El canto de victoria era el ribete que orlaba la paz que los haría libres, significaba verlo y ver a su tan amado Líbano, pues albergaba de él recuerdos preciosos de su infancia y de su juventud. Aunque su padre opinaba que marcharse a Egipto todos juntos y dejar el Líbano equivalía a intentar huir de un destino cuya fatídica rúbrica los escoltaría allá a donde fueran, su madre temía por la integridad de todos los miembros de la familia, y, como ella era la niña de sus ojos, decidió que se establecerían en Egipto hasta que la guera terminara y pudieran regresar.
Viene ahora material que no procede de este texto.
-- ==== Sys2Proof/Machine/Notes.lean ====
section
/-!
DEFINITION. What the model notes after an act or a step: the register elements and scale tiles whose last write the matrix engine may
miss (spec/03 R103, R104, log 51), and what the learner's sensors gather (spec/12 R258, R259, log 61).
-/
namespace Sys2Proof.Machine
open Sys2Proof

/-! ### What the matrix engine may miss (R103) -/

/-- The vector elements that differ, with their earlier values. -/
def changedEls (a b : Strand) : List (Nat × Word) :=
  if a.v = b.v then [] else
  (List.range b.budget).flatMap (fun r =>
    let x := a.getV r; let y := b.getV r
    if x = y then [] else
    (List.range 128).filterMap (fun l => if Vec.lane x l = Vec.lane y l then none else some (512 + 128 * r + l, Vec.lane x l)))

/-- The addresses at which two memories differ; fuel for both lists. -/
def diffKeys : Nat → AMap Byte → AMap Byte → List Nat
  | 0, _, _ => []
  | _ + 1, [], ys => ys.map (·.1)
  | _ + 1, xs, [] => xs.map (·.1)
  | n + 1, x :: xs, y :: ys =>
    if x.1 < y.1 then x.1 :: diffKeys n xs (y :: ys)
    else if y.1 < x.1 then y.1 :: diffKeys n (x :: xs) ys
    else if x.2 = y.2 then diffKeys n xs ys else x.1 :: diffKeys n xs ys

/-- The scratch words that differ, numbered as Mx.old numbers them, with their earlier values. -/
def changedTiles (a b : Weave) : List (Nat × Word) :=
  if a.scr = b.scr then [] else
  (((diffKeys (a.scr.length + b.scr.length + 1) a.scr b.scr).map (· / 4)).eraseDups).map (fun w =>
    (2 ^ 20 + w, BitVec.ofNat 32 (natOf ((List.range 4).map (fun i => AMap.get a.scr (4 * w + i) 0#8)))))

/-- Every MMA that has been posted and has not met may miss these writes too. -/
def missNow (es : List (Nat × Word)) (q : List MxOp) : List MxOp :=
  q.map (fun o => match o with
    | .mma p => .mma { p with miss := p.miss ++ es.map (fun e => (e.1, e.2, true)) }
    | o => o)

/-- These elements have been written, each with its value before: an MMA posted later may miss that as the tag says (Mx.old); with none the
write is of a lane ALU instruction of the strand, which it sees, and with it every earlier write of the element (R103). -/
def keepOld (tag : Option Nat) (es : List (Nat × Word)) (t : Strand) : Strand :=
  if es = [] then t else
  { t with mx := { t.mx with
    old := match tag with
      | some g => oldKept t ++ es.map (fun e => (e.1, e.2, g))
      | none => t.mx.old.filter (fun o => !(es.map (·.1)).contains o.1),
    q := missNow es t.mx.q } }

/-- The engine has written these elements: of what came before nothing is left to miss. -/
def engineWrote (es : List Nat) (t : Strand) : Strand :=
  { t with mx := { t.mx with
    old := t.mx.old.filter (fun o => !es.contains o.1),
    q := t.mx.q.map (fun o => match o with
      | .mma p => .mma { p with miss := p.miss.filter (fun o => !es.contains o.1) }
      | o => o) } }

/-- The operation that an act completes or delivers, if it is strand m's: by path, or by number. -/
def landedOp (a : Act) (m : Nat) (t : Strand) : Option Nat :=
  match a with
  | .event (.retComplete k p) => if k = m then (t.ops.find? (fun o => o.path == pathOf p)).map (·.id) else none
  | .event (.shuttleComplete k) => if k = m then (t.ops.find? (fun o => o.path == .sh)).map (·.id) else none
  | .land k id _ => if k = m then some id else none
  | _ => none

/-- How the engine may miss what an act has written in strand m's registers, or in the scratch of its weave (R103): those of
lane ALU instructions are seen, those of an operation of the strand by a MOPF after it, others by any MOPF. -/
def missTag (a : Act) (cur m : Nat) (t t1 : Strand) (tile : Bool) : Option Nat :=
  match landedOp a m t with
    | some id => some (id + 1)
    | none =>
      if (match a with | .issue _ => true | .issueLate _ => true | .issueFwd _ => true | _ => false) && cur == m then
        (if tile || t1.ops.any (fun o => o.path == .sc && o.id == t.nextOp) then some (t.nextOp + 1) else none)
      else some (2 ^ 64)

/-- What an act has left for the matrix engine to miss, in every strand with a quad (R103, log 51). -/
def noteMx (a : Act) (s s1 : State) : State :=
  (s1.strands.filter (fun e => e.2.mx.quad != 0)).foldl (fun (s1 : State) e =>
    match s.strand? e.1 with
    | none => s1
    | some t =>
      if t.sid ≠ e.2.sid ∨ t.weave ≠ e.2.weave then s1 else
      let els := changedEls t e.2
      let tiles := match s.weave? t.weave, s1.weave? t.weave with | some x, some y => changedTiles x y | _, _ => []
      if els = [] ∧ tiles = [] then s1 else
      if (mmasOf e.2).length < (mmasOf t).length then s1.setStrand e.1 (engineWrote (els.map (·.1)) e.2) else
      s1.setStrand e.1 (keepOld (missTag a s1.cur e.1 t e.2 true) tiles (keepOld (missTag a s1.cur e.1 t e.2 false) els e.2))) s1

/-! ### What the sensors gather (R258, R259) -/

/-- n more under a key. -/
def addAt (m : AMap Nat) (k n : Nat) : AMap Nat := if n = 0 then m else AMap.set m k (AMap.get m k 0 + n) 0

/-- A bolt's weaves given out, and retired, over its dies. -/
def Bolt.placed (b : Bolt) : Nat := (b.dies.map (fun r => r.next - r.start)).sum
def Bolt.ended (b : Bolt) : Nat := (b.dies.map (·.retired)).sum

/-- What a step does for one bolt's context: weaves retired; a bolt that is gone has retired all, unless a SAVE has taken it away. -/
def measBolt (s1 : State) (e : Nat × Bolt) (m : Meas) : Meas :=
  let away := (s1.part? e.2.part).any (fun p => p.saved.any (fun v => v.out && v.bolts.any (fun b => b.1 == e.1)))
  match s1.bolt? e.1 with
  | none => if away then m else { m with thru := addAt m.thru e.2.ctx ((e.2.dies.map (fun r => r.stop - r.start)).sum - e.2.ended) }
  | some b =>
    let placed := b.placed - e.2.placed
    let first := !e.2.started && b.started
    { m with
      thru := addAt m.thru b.ctx (b.ended - e.2.ended), waitN := m.waitN + placed, wait := m.wait + placed * (s1.time - b.time),
      latN := addAt m.latN b.ctx (bitIf first 0), lat := addAt m.lat b.ctx (if first then s1.time - b.time else 0) }

/-- The contexts of a partition that have a strand, an enabled queue or a launch. -/
def liveContexts (s : State) (p : Nat) : List Nat :=
  (List.range 16).filter (fun c =>
    s.strands.any (fun e => decide (e.1 < ccBase) && e.2.part == p && e.2.ctx == c)
      || (List.range 8).any (fun q => s.laneOn (8 * p + q) && s.qctx (8 * p + q) == c)
      || s.bolts.any (fun e => e.2.part == p && e.2.ctx == c))

/-- Fifths of a cycle that the spindles of strands of a partition have run in dt ns, on the rails of their clusters: 20 to the ns at 4.0 GHz,
13 at 2.6 GHz (R18, R258). -/
def spunIn (s : State) (mine : List (Nat × Strand)) (dt : Nat) : Nat :=
  dt * (((mine.map (fun e => (e.2.core, e.2.slot / 24))).eraseDups).map (fun c => if (s.clu (c.1 / 2)).hi then 20 else 13)).sum

/-- What a step adds to a partition's utilisation, and to the interval of partition p, where its learner runs. -/
def measPart (s s1 : State) (p : Nat) (x : Part) : Part :=
  let dt := s1.time - s.time
  let mine := s.strands.filter (fun e => decide (e.1 < ccBase) && e.2.part == p)
  let x := if dt = 0 then x else { x with spun := x.spun + spunIn s mine dt }
  if x.learnOn = false then x else
  let m := x.meas
  let m := { m with
    hi := m.hi + dt * ((partClusters x.cfg).filter (fun c => (s.clu c).hi)).length,
    strands := if dt = 0 then m.strands else mine.foldl (fun a e => addAt a e.2.ctx dt) m.strands,
    live := (m.live ++ liveContexts s1 p).eraseDups }
  { x with meas := (s.bolts.filter (fun e => e.2.part == p)).foldl (fun m e => measBolt s1 e m) m }

/-- What a step from s to s1 adds to the sensors of every partition. -/
def measure (s s1 : State) : State := { s1 with parts := s1.parts.map (fun e => (e.1, measPart s s1 e.1 e.2)) }

end Sys2Proof.Machine
end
Yakhour y ella acordaron contraer matrimonio, y, en cuanto acabó la guerra, decidió emprender el viaje de vuelta. Sin embargo, su madre se lo prohibió terminantemente. Le dijo:
-Sigues siendo una niña. Que te plantees viajar hasta allí me hace pensar que no te conozco.
La reacción de su madre la desconcertó. ¿Por qué quería que se casara con un egipcio? Trató de convencerla en repetidas ocasiones de que ella amaba a Yakhour. No obstante, ella seguía en sus trece, erre que erre, sin querer bajarse del burro, pese a que su padre le concedía toda la libertad del mundo para tomar sus propias decisiones.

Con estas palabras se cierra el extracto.